ACTION ITEM: Set down again exactly the lines of the listing below that fall between the line holding "(msixNotify c v b s).mon = s.mon ∧" and the line holding "(msixNotify c v b s).relief = s.relief ∧", inclusive.

"""

-- ==== Sys2Proof/Laws/Ops.lean ====
section
/-! SUPPORT. What the shared operations do: events and messages, the fault log, completions and resources. Each lemma says
everything its operation leaves alone, or what it makes of the part it changes. -/
namespace Sys2Proof.Machine

/-! ## Messages and events -/

@[simp] theorem sendMsix_frame (s : State) (f : FnId) (v : VectorId) :
    (sendMsix f v s).pending = s.pending ∧
    (sendMsix f v s).mem = s.mem ∧
    (sendMsix f v s).memc = s.memc ∧
    (sendMsix f v s).win = s.win ∧
    (sendMsix f v s).ctx = s.ctx ∧
    (sendMsix f v s).port = s.port ∧
    (sendMsix f v s).evu = s.evu ∧
    (sendMsix f v s).faults = s.faults ∧
    (sendMsix f v s).power = s.power ∧
    (sendMsix f v s).drone = s.drone ∧
    (sendMsix f v s).timer = s.timer ∧
    (sendMsix f v s).timerShadow = s.timerShadow ∧
    (sendMsix f v s).mon = s.mon ∧
    (sendMsix f v s).fetch = s.fetch ∧
    (sendMsix f v s).slot = s.slot ∧
    (sendMsix f v s).commits = s.commits ∧
    (sendMsix f v s).comp = s.comp ∧
    (sendMsix f v s).relief = s.relief ∧
    (sendMsix f v s).prot = s.prot ∧
    (sendMsix f v s).head = s.head ∧
    (sendMsix f v s).panel = s.panel ∧
    (sendMsix f v s).syn = s.syn ∧
    (sendMsix f v s).epd = s.epd ∧
    (sendMsix f v s).seg = s.seg ∧
    (sendMsix f v s).adc = s.adc ∧
    (sendMsix f v s).relay = s.relay ∧
    (sendMsix f v s).cal = s.cal ∧
    (sendMsix f v s).boot = s.boot ∧
    (sendMsix f v s).pins = s.pins ∧
    (sendMsix f v s).free = s.free :=
  by
  simp only [sendMsix]
  split
  · simp
  · split <;> simp

@[simp] theorem sendMsix_group (s : State) (f : FnId) (v : VectorId) :
    (sendMsix f v s).pcie.linkUp = s.pcie.linkUp ∧
    (sendMsix f v s).pcie.refclk = s.pcie.refclk ∧
    (sendMsix f v s).pcie.vfEnable = s.pcie.vfEnable ∧
    (sendMsix f v s).pcie.numVfs = s.pcie.numVfs ∧
    (sendMsix f v s).pcie.ari = s.pcie.ari :=
  by
  simp only [sendMsix]
  split
  · simp
  · split <;> simp

@[simp] theorem clearPba_frame (s : State) (f : FnId) (v : VectorId) :
    (clearPba f v s).pending = s.pending ∧
    (clearPba f v s).mem = s.mem ∧
    (clearPba f v s).memc = s.memc ∧
    (clearPba f v s).win = s.win ∧
    (clearPba f v s).ctx = s.ctx ∧
    (clearPba f v s).port = s.port ∧
    (clearPba f v s).evu = s.evu ∧
    (clearPba f v s).faults = s.faults ∧
    (clearPba f v s).power = s.power ∧
    (clearPba f v s).drone = s.drone ∧
    (clearPba f v s).timer = s.timer ∧
    (clearPba f v s).timerShadow = s.timerShadow ∧
    (clearPba f v s).mon = s.mon ∧
    (clearPba f v s).fetch = s.fetch ∧
    (clearPba f v s).slot = s.slot ∧
    (clearPba f v s).commits = s.commits ∧
    (clearPba f v s).comp = s.comp ∧
    (clearPba f v s).relief = s.relief ∧
    (clearPba f v s).prot = s.prot ∧
    (clearPba f v s).head = s.head ∧
    (clearPba f v s).panel = s.panel ∧
    (clearPba f v s).syn = s.syn ∧
    (clearPba f v s).epd = s.epd ∧
    (clearPba f v s).seg = s.seg ∧
    (clearPba f v s).adc = s.adc ∧
    (clearPba f v s).relay = s.relay ∧
    (clearPba f v s).cal = s.cal ∧
    (clearPba f v s).boot = s.boot ∧
    (clearPba f v s).pins = s.pins ∧
    (clearPba f v s).free = s.free :=
  by
  simp [clearPba]

@[simp] theorem clearPba_group (s : State) (f : FnId) (v : VectorId) :
    (clearPba f v s).pcie.linkUp = s.pcie.linkUp ∧
    (clearPba f v s).pcie.refclk = s.pcie.refclk ∧
    (clearPba f v s).pcie.vfEnable = s.pcie.vfEnable ∧
    (clearPba f v s).pcie.numVfs = s.pcie.numVfs ∧
    (clearPba f v s).pcie.ari = s.pcie.ari ∧
    (clearPba f v s).pcie.sent = s.pcie.sent :=
  by
  simp [clearPba]

@[simp] theorem msixNotify_frame (s : State) (c : CtxId) (v : VectorId) (b : Bool) :
    (msixNotify c v b s).pending = s.pending ∧
    (msixNotify c v b s).mem = s.mem ∧
    (msixNotify c v b s).memc = s.memc ∧
    (msixNotify c v b s).win = s.win ∧
    (msixNotify c v b s).ctx = s.ctx ∧
    (msixNotify c v b s).port = s.port ∧
    (msixNotify c v b s).evu = s.evu ∧
    (msixNotify c v b s).faults = s.faults ∧
    (msixNotify c v b s).power = s.power ∧
    (msixNotify c v b s).drone = s.drone ∧
    (msixNotify c v b s).timer = s.timer ∧
    (msixNotify c v b s).timerShadow = s.timerShadow ∧
    (msixNotify c v b s).mon = s.mon ∧
    (msixNotify c v b s).fetch = s.fetch ∧
    (msixNotify c v b s).slot = s.slot ∧
    (msixNotify c v b s).commits = s.commits ∧
    (msixNotify c v b s).comp = s.comp ∧
    (msixNotify c v b s).relief = s.relief ∧
    (msixNotify c v b s).prot = s.prot ∧
    (msixNotify c v b s).head = s.head ∧
    (msixNotify c v b s).panel = s.panel ∧
    (msixNotify c v b s).syn = s.syn ∧
    (msixNotify c v b s).epd = s.epd ∧
    (msixNotify c v b s).seg = s.seg ∧
    (msixNotify c v b s).adc = s.adc ∧
    (msixNotify c v b s).relay = s.relay ∧
    (msixNotify c v b s).cal = s.cal ∧
    (msixNotify c v b s).boot = s.boot ∧
    (msixNotify c v b s).pins = s.pins ∧
    (msixNotify c v b s).free = s.free :=
  by
  simp only [msixNotify]
  split <;> simp
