theorem exec_slot_seals {n : CtxId} (hf : fabricOn s = true) (hc : s.port.budgetCtx = c)
    (hq : c ≠ 0 ∨ s.port.fallbackQueue = []) (ho : oldestReady s c = some (w, e)) (hd : e.discard = false)
    (hp : e.phase = .budgetSeal) (hn : argCtx e.entry.cmd.a0 = n) (hs : s.ctx[n].st = .shared) :
    (crossOk s n (fun _ => []) (some n) (admTerr s) = true → ∃ t, exec .budgetCheckerSlot s = .next t ∧
      t.ctx[n].st = .sealed ∧ t.win[w].exec = none ∧
      t.win[w].done = s.win[w].done ++ [⟨e.entry.cmd.tag, .ok, 0, 0⟩]) ∧
    (crossOk s n (fun _ => []) (some n) (admTerr s) = false → ∃ t q1, exec .budgetCheckerSlot s = .next t ∧
      t.ctx[n].st = .shared ∧ t.win[w].exec = none ∧
      t.win[w].done = s.win[w].done ++ [⟨e.entry.cmd.tag, .rejected, 0x04, q1⟩]) := by
  subst hc
  subst hn
  have hx := exec_slot_seal hf hq ho hp
  have he := oldestReady_exec ho
  rw [decideSeal_shared (s := slotPassed s) hs,
    crossOk_slotPassed] at hx
  refine ⟨fun hok => ?_, fun hno => ?_⟩
  · rw [hok, if_pos rfl] at hx
    have hwin := (sealCtx_changes (G := [.ctx, .fetch]) (n := argCtx e.entry.cmd.a0)
      (.refl (s := slotPassed s)) rfl).win_eq rfl
    obtain ⟨hex, -, hdone⟩ := finish_ends (u := bumpDevice (sealCtx (argCtx e.entry.cmd.a0) (slotPassed s)))
      (code := .ok) (q0 := 0) (q1 := 0) (congrArg (·[w]) hwin) he hd
    refine ⟨_, hx, ?_, hex, hdone⟩
    exact (congrArg (·[argCtx e.entry.cmd.a0].st) (finishGen_ctx w 0 0 _)).trans (sealCtx_st _ _)
  · rw [hno, if_neg Bool.false_ne_true] at hx
    obtain ⟨hex, -, hdone⟩ := finish_ends (u := slotPassed s) (code := .rejected)
      (q0 := put 0x04 0 8 ||| put 0 8 2)
      (q1 := if decide (winCtx (slotPassed s) w = some 0) then put 0 0 13 else 0) rfl he hd
    have hch := reject_changes (G := [.win, .port, .evu, .pcie]) (w := w) (reason := 0x04) (head := 0) (line := 0)
      (.refl (s := slotPassed s)) rfl
    exact ⟨_, _, hx, (congrArg (·[argCtx e.entry.cmd.a0].st) (hch.ctx_eq rfl)).trans hs, hex, hdone⟩

end

end

/-- Settles O30: by what the slot finds, and what it decides of it. -/
theorem budgetSlotDecidesTheOldestRequest : Obligations.BudgetSlotDecidesTheOldestRequest := by
  refine fun s c hf hc => ⟨fun hq => ⟨fun ho => ?_, fun w e ho hd => ⟨fun r parts hp ha =>
    exec_slot_accepts hf hc hq ho hd hp ha, fun r reason head line hp ha => exec_slot_rejects hf hc hq ho hd hp ha,
    fun n hp hn hs => exec_slot_seals hf hc hq ho hd hp hn hs⟩⟩, fun i r rest parts h0 hq ha => ?_⟩
  · subst hc
    exact exec_slot_idle hf hq ho
  · have hx := exec_slot_fallback hf (hc.trans h0) hq
    obtain ⟨u, hu⟩ : ∃ u : State, u = { slotPassed s with
      port := { (slotPassed s).port with fallbackQueue := rest } } := ⟨_, rfl⟩
    rw [← hu] at hx
    have ha' : decideCommit u 0 r = .accept parts := hu ▸ ha
    unfold decideFallback at hx
    rw [ha'] at hx
    obtain ⟨hid, hport⟩ := acceptCommit_result 0 r parts u
    refine ⟨_, hx, (congrArg Port.fallbackQueue hport).trans (hu ▸ rfl), ?_, hid.trans (hu ▸ rfl)⟩
    refine (congrArg Port.budgetCtx hport).trans ?_
    rw [hu]
    show s.port.budgetCtx + 1 = 1
    rw [hc, h0]
    rfl
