-- ==== Sys2Proof/Machine/Requests.lean ====
section
/-! DEFINITION. The op codes that spell no operation (30_encoding R82). -/

namespace Sys2Proof.Machine

/-- Op codes 0xA and 0xB: "the model refuses it at the port" (R82). -/
def execReqInvalid (low : BitVec 1) (_s : State) : Result := .refused (.spellsNoOperation (0b101#3 ++ low))

/-- Op codes 0xC to 0xF: "the model refuses it at the port" (R82). -/
def execReqInvalidHi (low : BitVec 2) (_s : State) : Result := .refused (.spellsNoOperation (0b11#2 ++ low))

end Sys2Proof.Machine
end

"""

SOLUTION TO THIS TASK:
    (msixNotify c v b s).mon = s.mon ∧
    (msixNotify c v b s).fetch = s.fetch ∧
    (msixNotify c v b s).slot = s.slot ∧
    (msixNotify c v b s).commits = s.commits ∧
    (msixNotify c v b s).comp = s.comp ∧
    (msixNotify c v b s).relief = s.relief ∧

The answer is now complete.